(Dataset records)
/-- R333, R336, R337, R339, R340. The model's choices behind the clauses: a packet enters the buffer within the step that causes it,
behind the SYNC packets that are due (log entry 43); a module's reply and a trace packet are stored without the check of R27 order 7, and
a stop that names a lane of another partition stops the request's own lanes first and then answers 2 (log entry 73); the encoder's stores
go three to a packet, the control word last (log entry 86). -/
def Obligations.DebugResults : Prop :=
  (∀ (s : State) (src : Nat) (lane : Option Nat) (c : Nat) (ws : Msg), s.mesh = [⟨src, lane, c, ws⟩] →
    s.linksClear = true → s.stuck = [] → (∀ l e, ((s.core c).lane l).ejbuf = some e → e.flight.isDebug = false) →
    let h := (ws.headD 0).toNat
    let w := (ws.getD 1 0).toNat
    let v := ws.getD 2 0
    let ra := ws.getD 3 0
    let op := w % 16
    let l := w / 2 ^ 4 % 4
    let sel := w / 2 ^ 8 % 4
    let idx : Nat := w / 2 ^ 16 % 2 ^ 12
    let p := h / 2 ^ 28 % 256
    let r : LaneRef := ⟨c, l⟩
    let s0 : State := { s with mesh := [] }
    let x := s.laneAt r
    let d := (s.core c).dbg
    let mine (n : Nat) : Prop := p = 0 ∨ (s.laneAt ⟨c, n⟩).part = p
    let ans (i : Instr) (t : State) (y : Word) (st : Nat) : Prop := exec i s = .next (t.dbgReply ra y st)
    let withDbg (e : Debug) : State := s0.setCore c { s0.core c with dbg := e }
    h / 2 ^ 61 % 2 = 0 → h / 2 ^ 22 % 64 = 60 →
    (op = 0 → (p ≠ 0 → ans (.debugReadRegister c 0) s0 0 2) ∧ (p = 0 →
      (idx = 0 → ans (.debugReadRegister c 0) s0
        (BitVec.ofNat 64 (d.arm.toNat + d.ten.toNat * 2 ^ 4 + d.tlm.toNat * 2 ^ 8 + d.tkind.toNat * 2 ^ 16)) 1) ∧
      (idx = 1 → ans (.debugReadRegister c 0) s0 (BitVec.ofNat 64 ((s.laneAt ⟨c, 0⟩).dstop.toNat + (s.laneAt ⟨c, 1⟩).dstop.toNat * 2 +
        (s.laneAt ⟨c, 2⟩).dstop.toNat * 4 + (s.laneAt ⟨c, 3⟩).dstop.toNat * 8)) 1) ∧
      (∀ n : Fin 4, (idx = 2 + n.val → ans (.debugReadRegister c 0) s0 d.bp[n] 1) ∧ (idx = 16 + n.val → ans (.debugReadRegister c 0) s0 d.dpc[n] 1) ∧
        (idx = 20 + n.val → ans (.debugReadRegister c 0) s0 ((d.dcause[n]).setWidth 64) 1) ∧ (idx = 24 + n.val → ans (.debugReadRegister c 0) s0 d.dval[n] 1)) ∧
      (idx = 6 → ans (.debugReadRegister c 0) s0 d.bpcfg 1) ∧ (∀ n : Fin 2, idx = 7 + n.val → ans (.debugReadRegister c 0) s0 d.wp[n] 1) ∧
      (idx = 9 → ans (.debugReadRegister c 0) s0 d.wpcfg 1) ∧ (idx = 10 → ans (.debugReadRegister c 0) s0 d.trcbase 1) ∧
      (idx = 11 → ans (.debugReadRegister c 0) s0 (BitVec.ofNat 64 (d.nsz.toNat + d.tdrop.toNat * 2 ^ 32)) 1) ∧
      ((12 ≤ idx ∧ idx < 16) ∨ 28 ≤ idx → ans (.debugReadRegister c 0) s0 0 4))) ∧
    (op = 1 → (p ≠ 0 → ans (.debugWriteRegister c 0) s0 0 2) ∧ (p = 0 →
      let d := d.emitSync c
      (idx = 0 → let e : Debug := { d with arm := v.truncate 4, ten := v.getLsbD 4, tlm := BitVec.ofNat 4 (v.toNat / 2 ^ 8), tkind := BitVec.ofNat 6 (v.toNat / 2 ^ 16) }
        (d.ten = true ∨ v.getLsbD 4 = false → ans (.debugWriteRegister c 0) (withDbg e) 0 1) ∧
        (d.ten = false → v.getLsbD 4 = true → ans (.debugWriteRegister c 0) ((withDbg e).trace ⟨c, 0⟩ 0 (s.die (dieOf c)).dtc) 0 1)) ∧
      (∀ n : Fin 4, (idx = 2 + n.val → ans (.debugWriteRegister c 0) (withDbg { d with bp := d.bp.set n v }) 0 1) ∧
        (idx = 16 + n.val → ans (.debugWriteRegister c 0) (withDbg { d with dpc := d.dpc.set n (v &&& ~~~(15 : Word)) }) 0 1)) ∧
      (idx = 6 → ans (.debugWriteRegister c 0) (withDbg { d with bpcfg := v &&& 0x1F1F1F1F }) 0 1) ∧
      (∀ n : Fin 2, idx = 7 + n.val → ans (.debugWriteRegister c 0) (withDbg { d with wp := d.wp.set n v }) 0 1) ∧
      (idx = 9 → ans (.debugWriteRegister c 0) (withDbg { d with wpcfg := v &&& 0xFFFF00F7FFFF00F7 }) 0 1) ∧
      (idx = 10 → ans (.debugWriteRegister c 0) (withDbg { d with trcbase := v &&& ~~~(127 : Word) }) 0 1) ∧
      (idx = 11 → ans (.debugWriteRegister c 0) (withDbg { d with nsz := v.truncate 4, tdrop := BitVec.ofNat 32 (v.toNat / 2 ^ 32) }) 0 1) ∧
      (idx = 1 ∨ (20 ≤ idx ∧ idx < 28) → ans (.debugWriteRegister c 0) (withDbg d) 0 1) ∧
      ((12 ≤ idx ∧ idx < 16) ∨ 28 ≤ idx → ans (.debugWriteRegister c 0) s0 0 4))) ∧
    (op = 2 → d.replies = [] →
      let named (n : Nat) : Prop := n < 4 ∧ v.getLsbD n = true
      let asked (t : State) : Prop := t.mesh = [] ∧ t.mem = s.mem ∧ ∀ n, n < 4 →
        (named n ∧ mine n ∧ (s.laneAt ⟨c, n⟩).dstop = false → t.laneAt ⟨c, n⟩ = { s.laneAt ⟨c, n⟩ with dbgStopReq := true }) ∧
        (¬(named n ∧ mine n ∧ (s.laneAt ⟨c, n⟩).dstop = false) → t.laneAt ⟨c, n⟩ = s.laneAt ⟨c, n⟩)
      ((∃ n, named n) → (∀ n, named n → ¬mine n) → ∃ u, ans (.debugStop c 0) u 0 2 ∧ asked u ∧ (u.core c).dbg = d) ∧
      ((∃ n, named n ∧ mine n ∧ (s.laneAt ⟨c, n⟩).dstop = false) → ∃ t m st, exec (.debugStop c 0) s = .next t ∧ asked t ∧
        (t.core c).dbg.replies = [(m, ra, st)] ∧ (∀ n, n < 4 → (m.getLsbD n = true ↔ named n ∧ mine n)) ∧
        ((∃ n, named n ∧ ¬mine n) → st = 2) ∧ ((∀ n, named n → mine n) → st = 1))) ∧
    (∀ i : Instr, (op = 3 ∧ i = .debugResume c 0) ∨ (op = 4 ∧ i = .debugStep c 0) ∨ (op = 5 ∧ i = .debugReadLaneState c 0) ∨
        (op = 6 ∧ i = .debugWriteLaneState c 0) →
      (¬mine l → ans i s0 0 2) ∧ (mine l → x.dstop = false → ans i s0 0 3)) ∧
    (mine l → x.dstop = true → ∀ n : Fin 4, n.val = l →
      let back (skip step : Bool) : Lane := { x with dstop := false, dbgStopReq := false, dbgStep := step, ahead := none
                                                     dbgSkip := skip || d.dcause[n] == 0x14 }
      let moved (y : Lane) : Lane := if x.run = .idle ∧ d.dpc[n] = 0 then y
        else { y with pc := d.dpc[n], run := if x.run = .idle then .running else x.run }
      (op = 3 → ans (.debugResume c 0) (s0.setLaneAt r (moved (back (v.getLsbD 0) false))) 0 1) ∧
      (op = 4 → ∃ t, exec (.debugStep c 0) s = .next t ∧ t.laneAt r = moved (back false true) ∧ t.mem = s.mem ∧
        (t.core c).dbg = { d with replies := d.replies ++ [(BitVec.ofNat 4 (2 ^ l), ra, 1)] }) ∧
      (op = 5 → let s1 := s0.meetLost r (· == dbgPart sel idx)
        (sel = 0 → idx < 32 → ans (.debugReadLaneState c 0) s1 (x.s (BitVec.ofNat 5 idx)) 1) ∧
        (sel = 1 → ∀ y, s0.crRead r idx = some y → ans (.debugReadLaneState c 0) s1 y 1) ∧
        (sel = 2 → ans (.debugReadLaneState c 0) s1 x.pc 1) ∧
        (sel = 3 → idx < 128 → ans (.debugReadLaneState c 0) s1 (BitVec.ofNat 64 (vget (x.v (BitVec.ofNat 5 (idx / 4))) 64 (idx % 4))) 1) ∧
        ((sel = 0 ∧ 32 ≤ idx) ∨ (sel = 1 ∧ s0.crRead r idx = none) ∨ (sel = 3 ∧ 128 ≤ idx) → ans (.debugReadLaneState c 0) s0 0 4)) ∧
      (op = 6 → (sel = 0 → idx < 32 → ans (.debugWriteLaneState c 0) (s0.setLaneAt r (x.setS (BitVec.ofNat 5 idx) v)) 0 1) ∧
        (sel = 1 → (s0.crRead r idx).isSome = true → crRefuses idx v = false → ans (.debugWriteLaneState c 0) (s0.crSet r idx v) 0 1) ∧
        (sel = 2 → ans (.debugWriteLaneState c 0) (s0.setLaneAt r { x with pc := v &&& ~~~(15 : Word) }) 0 1) ∧
        (sel = 3 → idx < 128 → ∃ y, ans (.debugWriteLaneState c 0) (s0.setLaneAt r (x.setV (BitVec.ofNat 5 (idx / 4)) y)) 0 1 ∧
          ∀ j, j < 4 → vget y 64 j = if j = idx % 4 then v.toNat else vget (x.v (BitVec.ofNat 5 (idx / 4))) 64 j) ∧
        ((sel = 0 ∧ 32 ≤ idx) ∨ (sel = 1 ∧ s0.crRead r idx = none) ∨ (sel = 3 ∧ 128 ≤ idx) → ans (.debugWriteLaneState c 0) s0 0 4))) ∧
    (op = 7 → (mine l → ans (.debugMark c 0) (s0.trace r 7 v) 0 1) ∧ (¬mine l → ans (.debugMark c 0) s0 0 2)) ∧
    (8 ≤ op → ans (.debugUnassignedOp c 0) s0 0 4)) ∧
  (∀ (s : State) (c l : Nat) (n : Fin 4), n.val = l →
    let r : LaneRef := ⟨c, l⟩
    let x := s.laneAt r
    (s.untraced r → x.dbgStopReq = true → x.run = .running → x.dstop = false → x.dbgStep = false → (s.core c).dbg.replies = [] →
      ∃ t, exec (.debugStopEffect c l) s = .next t ∧ t.mem = s.mem ∧ (t.laneAt r).dstop = true ∧ (t.laneAt r).dbgStopReq = false ∧
      (t.laneAt r).run = .running ∧ (t.core c).dbg.dpc[n] = x.pc &&& ~~~(15 : Word) ∧ (t.core c).dbg.dcause[n] = 0x15 ∧ (t.core c).dbg.dval[n] = 0) ∧
    (let first : Debug := { (s.core c).dbg with syncDue := [] }
     let all : Debug := (s.core c).dbg.syncDue.foldl (fun e tick => if e.packets.length < 32 then
       { e with packets := e.packets ++ [(BitVec.ofNat 64 (tick.toNat % 2 ^ 36 + c % 2 ^ 20 * 2 ^ 44), tick)] }
       else { e with tdrop := e.tdrop + 1 }) first
     exec (.traceSync c) s = .next (s.setCore c { s.core c with dbg := all }))) ∧
  (∀ (s : State) (a y : Word) (st core off : Nat), s.memoryOk → s.parked = [] → a.toNat % 64 = 0 → st < 256 → core < Config.mgmtCore →
    decodeWindow a = some (.global core off) → decodeWindow (a + 64) = some (.global core (off + 64)) →
    let pa := Config.spadBase + core * 65536 + off / 8
    (s.dbgReply a y st).peek pa = BitVec.ofNat 64 st ∧ (s.dbgReply a y st).peek (pa + 8) = y ∧
      (s.dbgReply a y st).tag pa = 1) ∧
  (∀ (s : State) (r : LaneRef) (kind : Nat) (data : Word),
    let d := (s.core r.core).dbg
    let t := s.trace r kind data
    let head := BitVec.ofNat 64 ((s.die (dieOf r.core)).dtc.toNat % 2 ^ 36 + kind * 2 ^ 36 + r.lane * 2 ^ 40 + r.core % 2 ^ 20 * 2 ^ 44)
    t.mem = s.mem ∧ t.mesh = s.mesh ∧ (d.ten = false → t = s) ∧
    (d.ten = true → d.syncDue = [] →
      (kind = 0 ∨ kind = 7 ∨ (0 < kind ∧ kind < 7 ∧ r.lane < 4 ∧ d.tlm.getLsbD r.lane = true ∧ d.tkind.getLsbD (kind - 1) = true)) →
      (t.core r.core).dbg = if d.packets.length < 32 then { d with packets := d.packets ++ [(head, data)] } else { d with tdrop := d.tdrop + 1 })) ∧
  (∀ (s : State) (c core off : Nat) (p : Word × Word) (rest : List (Word × Word)), s.memoryOk → s.parked = [] → core < Config.mgmtCore →
    64 ≤ off → off % 64 = 0 →
    let d := (s.core c).dbg
    let at_ (o : Nat) : Nat := Config.spadBase + core * 65536 + o / 8
    let x := (s.peek (at_ (off - 64))).toNat
    let n := x / 2 ^ 32
    let k := off + 128 * (n % 2 ^ d.nsz.toNat)
    d.packets = p :: rest → d.stored = 0 →
    decodeWindow d.trcbase = some (.global core off) → decodeWindow (d.trcbase - 64) = some (.global core (off - 64)) →
    k + 128 ≤ 524288 → s.clean (at_ (off - 64)) →
    ((n + 2 ^ 32 - x % 2 ^ 32) % 2 ^ 32 ≠ 2 ^ d.nsz.toNat → let t := s.encoderStores c 3
      t.peek (at_ k) = p.1 ∧ t.peek (at_ (k + 64)) = p.2 ∧
      t.peek (at_ (off - 64)) = BitVec.ofNat 64 (x % 2 ^ 32 + (n + 1) % 2 ^ 32 * 2 ^ 32) ∧ (t.core c).dbg = { d with packets := rest }) ∧
    ((n + 2 ^ 32 - x % 2 ^ 32) % 2 ^ 32 = 2 ^ d.nsz.toNat → let t := s.encoderStores c 1
      t.mem = s.mem ∧ (t.core c).dbg = { d with packets := rest, tdrop := d.tdrop + 1 }))
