-- ==== Sys2Proof/Laws/State.lean ====
section
/-! SUPPORT. What each update of the state, and of a lane, leaves and sets: one lemma per field. -/

namespace Sys2Proof.Machine
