/-- Once its answer is written, a lane that had no request before goes on as if it had asked nothing. -/
theorem State.asking_writes {s : State} (hreq : s.lane.req = none) (q : Request) (d : Reg) (v : Word) :
    ((s.setLane (s.lane.asking q)).setS d v).resumeAt s.cur 32 = s.writeS d v := by
  have hset : (s.setLane (s.lane.asking q)).setS d v = s.setLane ((s.lane.asking q).setS d v) := by
    rw [State.setS, State.setLane_lane]
    exact State.setLane_setLaneAt _ _ _
  rw [hset, State.setLane_resumeAt, (Lane.resume_asking hreq q d v 32).1, ← State.setS_advance]
  rfl

section Wait
variable {s : State} {x : Handle} {p : Place} {k : Park} (hctl : s.plain x.ctl 64 p)
include hctl

/-- A wait that is over completes its request with the control word (R130). -/
theorem State.handleWait_answered (hk : ∀ d, k ≠ .ste d) (h : k.holds s.lane (s.peek (s.wordAt p)) (s.tag (s.wordAt p)) = true) :
    s.handleWait x k = (s.setLane (s.lane.asking ⟨s.wordAt p, k, .answered (s.peek (s.wordAt p))⟩)).complete k (s.peek (s.wordAt p)) := by
  have ⟨_, _, _, _, hsettled, hclean, _⟩ := hctl
  have hanswer : (s.setLane (s.lane.asking ⟨s.wordAt p, k, .answered (s.peek (s.wordAt p))⟩)).lane.answer = some (k, s.peek (s.wordAt p)) := by
    rw [State.setLane_lane]; rfl
  simp only [State.handleWait, State.ctlTarget_plain (.inl rfl) hctl, State.arriveRequest_holds hsettled hclean hk h, hanswer]

/-- One that is not over parks the lane's request at the control word (R106, R130). -/
theorem State.handleWait_parks (hparked : s.parked = []) (h : k.holds s.lane (s.peek (s.wordAt p)) (s.tag (s.wordAt p)) = false) :
    s.handleWait x k = .error (.wait { s.asked (s.wordAt p) k with parked := [s.cur] } 2) := by
  have ⟨_, _, _, _, hsettled, hclean, _⟩ := hctl
  have hanswer : ({ s.asked (s.wordAt p) k with parked := [s.cur] } : State).lane.answer = none := by
    show ((s.asked (s.wordAt p) k).laneAt s.cur).answer = none
    rw [State.asked_lane]; rfl
  simp only [State.handleWait, State.ctlTarget_plain (.inl rfl) hctl, State.arriveRequest_waits hsettled hclean hparked h, hanswer]

variable (hreq : s.lane.req = none)
include hreq

/-- HWAITF and HWAITE only move on (R130). -/
theorem State.handleWait_count (hk : (∃ n, k = .filled n) ∨ ∃ n m, k = .free n m)
    (h : k.holds s.lane (s.peek (s.wordAt p)) (s.tag (s.wordAt p)) = true) : s.handleWait x k = .ok (s.advance 32) := by
  have hdone (q : Request) : (s.setLane (s.lane.asking q)).resumeAt s.cur 32 = s.advance 32 := by
    rw [State.setLane_resumeAt, (Lane.resume_asking hreq q 0 0 32).2]
    rfl
  obtain ⟨n, rfl⟩ | ⟨n, m, rfl⟩ := hk
  · rw [State.handleWait_answered hctl (by simp) h]
    exact congrArg Except.ok (hdone _)
  · rw [State.handleWait_answered hctl (by simp) h]
    exact congrArg Except.ok (hdone _)

/-- LDH answers the first bits of the slot at HEAD + k (R132). -/
theorem State.handleWait_ldh {d : Reg} {r : HReg} {n : Nat} {q : Place} (hx : x = s.lane.h r) (hbits : 0 < x.bits)
    (h : n + 1 ≤ ctlFilled (s.peek (s.wordAt p)))
    (hslot : s.plain (x.slot (ctlHead (s.peek (s.wordAt p)) + n)) x.bits q (x.bits == 64)) :
    s.handleWait x (.ldh d r n) = .ok (s.writeS d (word (fieldOf (s.peek (s.wordAt q))
      ((x.slot (ctlHead (s.peek (s.wordAt p)) + n)).toNat % 64) x.bits))) := by
  let u := s.setLane (s.lane.asking ⟨s.wordAt p, .ldh d r n, .answered (s.peek (s.wordAt p))⟩)
  have hread : u.readBits s.cur _ _ .load = _ := State.readBits_plain (.inl rfl) hbits (State.plain_setLane hslot rfl rfl)
  have hpeek : u.peek (u.wordAt q) = s.peek (s.wordAt q) := State.setLaneAt_peek ..
  have hh : u.lane.h r = x := by rw [State.setLane_lane, hx]; rfl
  have hdone : u.complete (.ldh d r n) (s.peek (s.wordAt p)) = .ok ((u.setS d (word (fieldOf (s.peek (s.wordAt q))
      ((x.slot (ctlHead (s.peek (s.wordAt p)) + n)).toNat % 64) x.bits))).resumeAt s.cur 32) := by
    simp only [State.complete, hh, State.setLane_cur, u, hread, hpeek]
  rw [State.handleWait_answered (k := .ldh d r n) hctl (by simp) (decide_eq_true h), hdone, State.asking_writes hreq]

Problem to solve: Could you write out, exactly as they stand, only the lines above that begin at the line with "(sel = 0 → idx < 32 → ans (.debugReadLaneState" and stop after the line with "(.debugReadLaneState c 0) s0 0 4)) ∧"?

Task solution:
        (sel = 0 → idx < 32 → ans (.debugReadLaneState c 0) s1 (x.s (BitVec.ofNat 5 idx)) 1) ∧
        (sel = 1 → ∀ y, s0.crRead r idx = some y → ans (.debugReadLaneState c 0) s1 y 1) ∧
        (sel = 2 → ans (.debugReadLaneState c 0) s1 x.pc 1) ∧
        (sel = 3 → idx < 128 → ans (.debugReadLaneState c 0) s1 (BitVec.ofNat 64 (vget (x.v (BitVec.ofNat 5 (idx / 4))) 64 (idx % 4))) 1) ∧
        ((sel = 0 ∧ 32 ≤ idx) ∨ (sel = 1 ∧ s0.crRead r idx = none) ∨ (sel = 3 ∧ 128 ≤ idx) → ans (.debugReadLaneState c 0) s0 0 4)) ∧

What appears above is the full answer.